Born into an elite Chinese family in Solo, Central Java, the young Oei completed his law studies in Jakarta. He opened his own law firm in 1948, became a successful lawyer and gradually became involved in the ethnic Chinese political movement, Baperki, to advocate for their rights as Indonesian citizens.
He later joined the Partindo, a political party born of a coalition of leftists and nationalists in which Baperki was an element.
Army officers alleged that Oei also played a role as the treasurer of the communists, an allegation Oei repeatedly denied and denounced for the final time in his memoir.
Then Vice President Adam Malik persuaded President Suharto to release Oei to return to his wife and their children, who had grown up without the presence of their father.

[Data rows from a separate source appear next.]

-- ==== Sys2Proof/Machine/Step.lean ====
section
/-! DEFINITION. One step of GCFD in the total order of 20_memory R40: reset, the wait for input, or the instruction of the agent
that moves. -/

namespace Sys2Proof.Machine

/-- One step. With reset asserted nothing is accepted (R139); with nothing to do the machine waits (R140; log 3); else the moving
agent's instruction is decoded and run on the state with its packet consumed and the last step's outputs gone. -/
def step (s : State) : Host.Outcome State Fault Refusal :=
  if s.resetAsserted then .next s.hardReset
  else
    match s.fetch with
    | none => .next s.beginStep
    | some (pl, bytes) =>
      match decode pl bytes with
      | .ok (i, rest) => retire pl (exec i (s.beginStep.consume pl rest))
      | .error e => .refused (.undecodable e)

/-- `s` with the instruction of word `w` where `step` fetches next (log 1). -/
def State.withFetchWord (s : State) (nbits w : Nat) : State := s.placeWord nbits w

end Sys2Proof.Machine
end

A lawyer by training, he reopened his law firm but closed it again, later explaining he was "an out-of-date" lawyer because he could not (and would not) compete with other, younger lawyers who aggressively bribe law enforcement officials to win their cases.
"During the Dutch [colonial] period, we didn't recognize such a practice," he said.
He then used his time to concentrate on writing his memoir, which was banned in September 1995 based on a judgment that it was "poisonous" to Indonesia's youth.
A government official said the younger generation does not know the facts of the coup d'etat, in which six Army generals were murdered by the communists "since the content of the memoir is contradictory."
Daughter Oei Lan Siem, who is currently a Vice President of Citibank in Jakarta said, "The memoir helped us, his children, to recognize our father completely. I was still a high school student when he was arrested. We partially knew him before the publication of the memoir. We're really proud of him. Talking about the memoir and the 1960's made him alive."
Oei is survived by his wife, and by four children, two of whom are living in Germany and France, respectively.
Journalist Prasetyo Adi said on Monday that wife Kwee Loan Nio, the woman behind Oei and who raised their children singlehandedly, once whispered, "The memoir is actually his gravestone."